GSoC/2010-GUI

About me

I’m a french student at EPITA, an engineering school specialized in computer science, in Paris. I’m also an organizer of Prologin, a national computer science competition for students aged of 20 or less ( more information available here: http://www.prologin.org ).

Personally, I started programming years ago, and was introduced to the “functional” world by some friends soon after that. I started programming with OCaml but quickly shifted to Erlang, which I’ve been using for a few years now. During that time I’ve contributed to an open source project in Erlang, called nitrogen, whose aim is to offer a performant and easy-to-use event-driven web framework for Erlang.

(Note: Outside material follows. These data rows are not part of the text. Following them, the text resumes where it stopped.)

-- ==== Sys2Proof/Proofs/Jumps.lean ====
section
/-!
PROOFS. The statements of 42_jump.md: JMP (R161).
-/
namespace Sys2Proof.Machine

/-- Setting `pc` changes nothing else. -/
theorem setPc_frame (s : State) (a : Byte) :
    KeepsW s (s.setPc a) ∧ KeepsFile s (s.setPc a) ∧ KeepsFlags s (s.setPc a) ∧ KeepsRam s (s.setPc a) ∧
      KeepsProgram s (s.setPc a) ∧ KeepsPorts s (s.setPc a) ∧ KeepsHalted s (s.setPc a) :=
  ⟨rfl, fun _ => rfl, ⟨rfl, rfl⟩, fun _ => rfl, ⟨fun _ => rfl, rfl⟩, ⟨rfl, rfl, rfl⟩, rfl⟩

/-- Setting `pc` to the value it has changes nothing at all. -/
@[simp] theorem State.setPc_pc_self (s : State) : s.setPc s.pc = s := rfl

/-- Settles O34: the effect is `exec_jmp` with the frame of a write of `pc`. A jump to its own address writes back the `pc`
it found, and a jump to `pc + 1` writes what NOP falls through to. -/
theorem jmpGoesToItsAddress : Obligations.JmpGoesToItsAddress := by
  intro addr s
  have hself : exec (.jmp s.pc) s = .next s := by rw [exec_jmp, State.setPc_pc_self]
  have hnop : exec (.jmp (s.pc + 1)) s = exec (.nop 0) s := by rw [exec_jmp, exec_nop, State.advance, State.pcNext]
  exact ⟨append_eq_shiftLeft_or 0x10#5 addr, rfl, rfl,
    ⟨_, exec_jmp addr s, (jumpTarget_eq addr).symm, setPc_frame s addr⟩, hself, hnop⟩

end Sys2Proof.Machine
end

I’ve also been writing articles related to computer science, in French, on my blog (written in Erlang) which you can visit at http://da-bhm.org .

If you want to contact me, you can reach me at `` or on IRC (on the networks freenode and epiknet) under the nickname : `drk-sd`.

Why darcs

It would probably surprise a lot of people but darcs has been the first VCS I ever used. Of course I’ve had to use git and mercurial since, but was never satisfied by them, as they are, in my opinion, not as flexible as darcs is. That is why I keep using darcs for my personal projects.

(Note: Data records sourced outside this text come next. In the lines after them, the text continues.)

/-- Settles O31: the word above starts its row, so for two or more columns the end of that row is another word. -/
theorem leftColumnLaw : Obligations.LeftColumnLaw := by
  unfold Obligations.LeftColumnLaw
  refine fun n b w h y hwf hw hy0 => ⟨pred32_firstColumn b h hw hy0, fun hw2 v => ?endOfRowAbove⟩
  case endOfRowAbove =>
    have hrow : w ≤ y * w := Nat.le_mul_of_pos_left w hy0
    have hne : (y - 1) * w ≠ y * w - 1 := by rw [Nat.sub_one_mul]; omega
    rw [pred32_firstColumn _ h hw hy0, pred32_firstColumn _ h hw hy0, Memory.read_write_other hwf hne]

/-- At cell (0,0) either command writes the word of SRC (rule R121). -/
theorem opWord_origin (op : Op) {p : Params} (src dst : Memory) (hw : 0 < p.width) :
    opWord op p src dst (0, 0) = src.read 0 := by
  have hoff : p.cellOffset 0 0 = 0 := Nat.zero_mul p.width
  cases op with
  | enc => rw [opWord, encWord, hoff, pred32_origin _ _ hw, rsub32_zero]
  | dec => rw [opWord, decWord, hoff, pred32_origin _ _ hw, radd32_zero]

theorem step_of_run_one {s t : State} (h : run 1 s = .next t) : step s = .next t := by
  cases hs : step s with
  | next s' => rw [← h, run_one hs]
  | fault r => exact absurd (h.symm.trans (coreRun_fault Sys2Proof.core hs 0)) (by simp)
  | refused r => exact absurd (h.symm.trans (coreRun_refused Sys2Proof.core hs 0)) (by simp)

/-- A region that contains cell (0,0) is scanned from there (rule R98). -/
theorem take_one_regionCells {p : Params} (hc : p.inRegion 0 0) : (regionCells p).take 1 = [(0, 0)] := by
  obtain ⟨hx, hw, hy, hh⟩ := hc
  have hpos : 0 < p.regionW * p.regionH := Nat.mul_pos (by omega) (by omega)
  have hfirst : nthCell p 0 = (0, 0) := by
    rw [nthCell, Nat.zero_mod, Nat.zero_div, Nat.le_zero.mp hx, Nat.le_zero.mp hy]
  rw [List.take_add_one, regionCells_getElem? hpos, hfirst]
  rfl

/-- Settles O49: the first step processes the region's first cell, which is (0,0). -/
theorem boundaryLaw : Obligations.BoundaryLaw := by
  unfold Obligations.BoundaryLaw
  intro s i hs hi hc
  obtain ⟨ha, hwf⟩ := hs.accepted_and_wf
  have hsize : 1 ≤ s.params.regionW * s.params.regionH := by
    rw [← regionCells_length]
    exact List.length_pos_of_mem (mem_regionCells (c := (0, 0)).mpr hc)
  obtain ⟨t, u, hexec, hrun, -, -, -, -, -, -, -, -, -, hdst, -, -⟩ := command_run hs hi hsize
  refine ⟨t, u, hexec, step_of_run_one hrun, ?_⟩
  have hwrite : u.dst = s.dst.write (s.params.cellOffset 0 0) (s.src.read 0) := by
    rw [hdst, take_one_regionCells hc, ← opWord_origin (opOf i) s.src s.dst (inRaster_of_inRegion ha hc).1]
    cases opOf i <;> rfl
  have hoff : s.params.cellOffset 0 0 = 0 := Nat.zero_mul s.params.width
  rw [hwrite, hoff, Memory.read_write_same hwf]

/-- Settles O57: the residual of rule R101 at a cell of the edge, where the prediction is 0 or one neighbour. -/
theorem firstRowAndColumn : Obligations.FirstRowAndColumn := by
  unfold Obligations.FirstRowAndColumn
  intro n p src d ha hf hd
  have hword : ∀ {x y off}, x < p.width → y < p.height → p.cellOffset x y = off →
      (encLoop p src d).read off = rsub32 (src.read off) (pred32 src p.width p.height x y off) := by
    rintro x y _ hx hy rfl
    exact encLoop_read_cell ha hd ((inRegion_full hf).mpr ⟨hx, hy⟩)
  refine ⟨fun hw hh => ?origin, fun x hx0 hx hh => ?row, fun y hy0 hy hw => ?column⟩
  case origin => rw [hword hw hh (Nat.zero_mul _), pred32_origin _ _ hw, rsub32_zero]
  case row => rw [hword hx hh (by rw [Params.cellOffset]; omega), pred32_firstRow _ _ hx hx0]
  case column => rw [hword hw hy (Nat.add_zero _), pred32_firstColumn _ _ hw hy0]

/-! ## Order of the cells and tiles -/

/-- An encode over any list of cells leaves at each of them the word of rule R100, which DST has no part in. -/
theorem encCells_read_cell {p : Params} {n x y : Nat} {src dst : Memory} {cells : List (Nat × Nat)} (ha : p.accepted n)
    (hd : dst.wf n = true) (hcells : ∀ c ∈ cells, p.inRegion c.1 c.2) (hc : (x, y) ∈ cells) :
    (encCells p src cells dst).read (p.cellOffset x y) = encWord pred32 p src x y := by
  induction cells generalizing dst with
  | nil => cases hc
  | cons c rest ih =>
    obtain ⟨hfirst, hrest⟩ := List.forall_mem_cons.mp hcells
    have hd' := Memory.wf_write (v := encWord pred32 p src c.1 c.2) hd (cellOffset_lt_nwords ha hfirst)
    by_cases hlater : (x, y) ∈ rest
    · exact ih hd' hrest hlater
    · obtain rfl := (List.mem_cons.mp hc).resolve_right hlater
      have hother : ∀ c ∈ rest, p.cellOffset x y ≠ p.cellOffset c.1 c.2 := fun c hmem he => by
        obtain ⟨rfl, rfl⟩ := cellOffset_inj (inRaster_of_inRegion ha hfirst).1
          (inRaster_of_inRegion ha (hrest c hmem)).1 he
        exact hlater hmem
      calc (encCells p src ((x, y) :: rest) dst).read (p.cellOffset x y)
          = (dst.write (p.cellOffset x y) (encWord pred32 p src x y)).read (p.cellOffset x y) :=
            read_foldl_write_other hd' (fun c hmem => cellOffset_lt_nwords ha (hrest c hmem)) hother
        _ = encWord pred32 p src x y := Memory.read_write_same hd

/-- What an encode over a list of cells leaves depends only on which cells are listed (rule R125). -/
theorem encCells_eq_of_mem_iff {p : Params} {n : Nat} {src dst : Memory} {cells cells' : List (Nat × Nat)}
    (ha : p.accepted n) (hd : dst.wf n = true) (hcells : ∀ c ∈ cells, p.inRegion c.1 c.2)
    (hmem : ∀ c, c ∈ cells ↔ c ∈ cells') : encCells p src cells dst = encCells p src cells' dst := by
  have hcells' : ∀ c ∈ cells', p.inRegion c.1 c.2 := fun c hc => hcells c ((hmem c).mpr hc)
  have hlt : ∀ c ∈ cells, p.cellOffset c.1 c.2 < n := fun c hc => cellOffset_lt_nwords ha (hcells c hc)
  have hlt' : ∀ c ∈ cells', p.cellOffset c.1 c.2 < n := fun c hc => cellOffset_lt_nwords ha (hcells' c hc)
  refine Memory.ext_wf (wf_foldl_write hd hlt) (wf_foldl_write hd hlt') fun i => ?_
  by_cases hi : ∃ c ∈ cells, i = p.cellOffset c.1 c.2
  · obtain ⟨c, hc, rfl⟩ := hi
    exact (encCells_read_cell ha hd hcells hc).trans (encCells_read_cell ha hd hcells' ((hmem c).mp hc)).symm
  · have hother : ∀ c ∈ cells, i ≠ p.cellOffset c.1 c.2 := fun c hc he => hi ⟨c, hc, he⟩
    exact (read_foldl_write_other hd hlt hother).trans
      (read_foldl_write_other hd hlt' fun c hc => hother c ((hmem c).mpr hc)).symm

However, my experiences with the other VCS have been useful, as I realized what /tools/ darcs still lacks to become a /popular/ project. That’s why when I heard that darcs was a potential mentoring organisation for the summer of code, I saw a great occasion to help on improving darcs.

My project

My first idea, was to develop a GUI for darcs, such as gitk for git. It still is a (major) part of my project, but when I was thinking about how to organize such an application and how to make it interact with darcs, I encountered a problem. Indeed, while I was starting reading darcs codebase I discovered that the “IOs” have not been separated from the actual “operations”.

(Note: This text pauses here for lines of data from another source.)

/-- RESET answers the same from every state of a build, and in the state it produces it changes nothing. That no store
index reads a value afterwards is the model's (log entry 8), and so is that the coming samples stay (log entry 2). -/
def Obligations.ResetForgetsWhatWasBefore : Prop :=
  ∀ s s' : State, s.cfg = s'.cfg → s.inputs = s'.inputs →
    exec .reset s = exec .reset s' ∧
    ∃ t, exec .reset s = .next t ∧ exec .reset t = .next t ∧ t.inputs = s.inputs ∧ ∀ i, Memory.read t.qMem i = none

/-- The machine's reset state is the reference build's (the model's choice, log entry 1), and a cycle in which the
outside presents nothing leaves it as it is (log entry 3). -/
def Obligations.NothingHappensFromResetAlone : Prop :=
  State.reset.cfg.qdepth = 4 ∧ State.reset.cfg.rate = 200000 ∧ State.reset.cfg.fSysMhz = 1 ∧
    State.reset.cfg.datReset = false ∧ State.reset.inputs = [] ∧ exec .reset State.reset = .next State.reset ∧
    step State.reset = .next State.reset

/-- 42_control.md R110. -/
def Obligations.StartSetsRunOnce : Prop :=
  ∀ s : State,
    (s.run = false → exec .start s = .next { s with run := true, div := tickDiv s.cfg - 1 }) ∧
    (s.run = true → exec .start s = .next s)

/-- 10_state.md R21 and 42_control.md R112: nothing but RESET clears `RUN`, nothing but START sets it, for events and for
cycles. -/
def Obligations.OnlyResetStopsTheTicks : Prop :=
  (∀ (s t : State) (e : Event), doEvent e s = .next t →
    (s.run = true → e ≠ .reset → t.run = true) ∧ (s.run = false → e ≠ .start → t.run = false)) ∧
  (∀ s t : State, step s = .next t →
    (s.run = true → s.ports.rst = false → t.run = true) ∧ (s.run = false → s.ports.start = false → t.run = false))

/-- 42_control.md R111: while the host neither starts nor resets a stopped block, every cycle completes and the pins
stay, whatever the producer pushes. -/
def Obligations.PinsStayUntilStart : Prop :=
  ∀ (s : State) (n : Nat), s.run = false → (∀ p ∈ s.inputs, p.start = false ∧ p.rst = false) →
    ∃ t, Sys2Proof.core.run n s = .next t ∧ t.run = false ∧ t.icspClk = s.icspClk ∧ t.icspDat = s.icspDat ∧
      t.pinLog = s.pinLog

/-! ## TICK -/

/-- 40_tick.md R82, with the toggle of R81: a TICK in an ACTIVE state. The record names all that changes. That the rows
TICK.LOAD and TICK.IDLE mean TICK there too, where their `when` does not hold, is deduced from R66 and R85 (log entry 5),
and so is the bit read with `PW_LEN` above 32 (log entry 11). -/
def Obligations.TickEmitDrivesOneBit : Prop :=
  ∀ (i : Instr) (s : State), i = .tickEmit ∨ i = .tickLoad ∨ i = .tickIdle →
    s.run = true → s.pwPos.toNat < s.pwLen.toNat →
    let b := decide (s.pwValue.toNat / 2 ^ s.pwPos.toNat % 2 = 1)
    ∃ t, exec i s = .next t ∧
      t = { s with clk := !s.clk, dat := b, pwPos := t.pwPos, pinLog := s.pinLog ++ [.clk (!s.clk), .dat b] } ∧
      t.pwPos.toNat = s.pwPos.toNat + 1 ∧
      (t.active = false ↔ t.pwPos = t.pwLen) ∧
      (s.pwLen.toNat ≤ 32 → s.pwPos.toNat ≤ 31 ∧ t.pwPos.toNat ≤ 32)

/-- 40_tick.md R83, with the toggle of R81: a TICK in an exhausted state with entries queued. The entry is given by its
number, `len * 2^32 + value`. That the rows TICK.EMIT and TICK.IDLE mean TICK there too, where their `when` does not hold,
is deduced from R66 and R85 (log entry 5), and so is the arm with `PW_POS` above `PW_LEN` (log entry 11). -/
def Obligations.TickLoadPopsTheEntryAtTheCursor : Prop :=
  ∀ (i : Instr) (s : State) (e : Entry) (len : Len) (value : Value),
    i = .tickEmit ∨ i = .tickLoad ∨ i = .tickIdle →
    s.run = true → s.pwLen.toNat ≤ s.pwPos.toNat → 0 < s.qCount →
    Memory.read s.qMem s.qRd = some e → e.toNat = len.toNat * 2 ^ 32 + value.toNat →
    ∃ t, exec i s = .next t ∧
      t = { s with
        clk := !s.clk, pwValue := value, pwPos := 0, pwLen := len, qRd := (s.qRd + 1) % s.cfg.qdepth,
        qCount := s.qCount - 1, pinLog := s.pinLog ++ [.clk (!s.clk)] } ∧
      (t.active = true ↔ 0 < len.toNat) ∧
      (s.qCount ≤ s.cfg.qdepth → t.pushReady = true)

After discussing with Eric Kow (a.k.a. `kowey`) about that problem, I’ve come to the conclusion that it would be impossible for me, or anyone else to develop an application which would use darcs’ core modules. The command line interface and darcs’ core modules are too deeply bound to envisage such an application.

Knowing that, I figured that if I wanted to successfully and elegantly build a GUI application on top of darcs, I would have to modify the codebase to separate the IO parts from the “other” parts. Of course I see this not only as a duty for building the GUI I envisage, but also as a necessity for darcs itself.

Such a work has already been started by Florent Becker (a.k.a. `gal_bolle`), and I plan to continue it.

How I plan to organize it

As you’ve certainly guessed, the first part of my work will be to reorganize darcs’ codebase to separate the IOs from the rest. I believe that’ll take me a few weeks. Sadly, I won’t be totally free to work on that until the end of June, as my exams take place in June. I will try to start working on it during May, but as I said it won’t be a full-time activity until the end of June. However, I expect to have finished it by mid-July.

That being done, I’ll begin to work on the GUI. For the moment I envisage doing it with Gtk2Hs. The first thing I want to implement is visualizer for the patches tree and a way to see the changements induced by a certain patch. That shouldn’t take more than a week or two to be completed.

And after that

After doing what I listed above, I don’t know how much time will be left before the end of the summer. I hope enough for me to implement a few more functionalities. But even if not, I sure will continue to work on it, although I will certainly slow down because of the school and everything.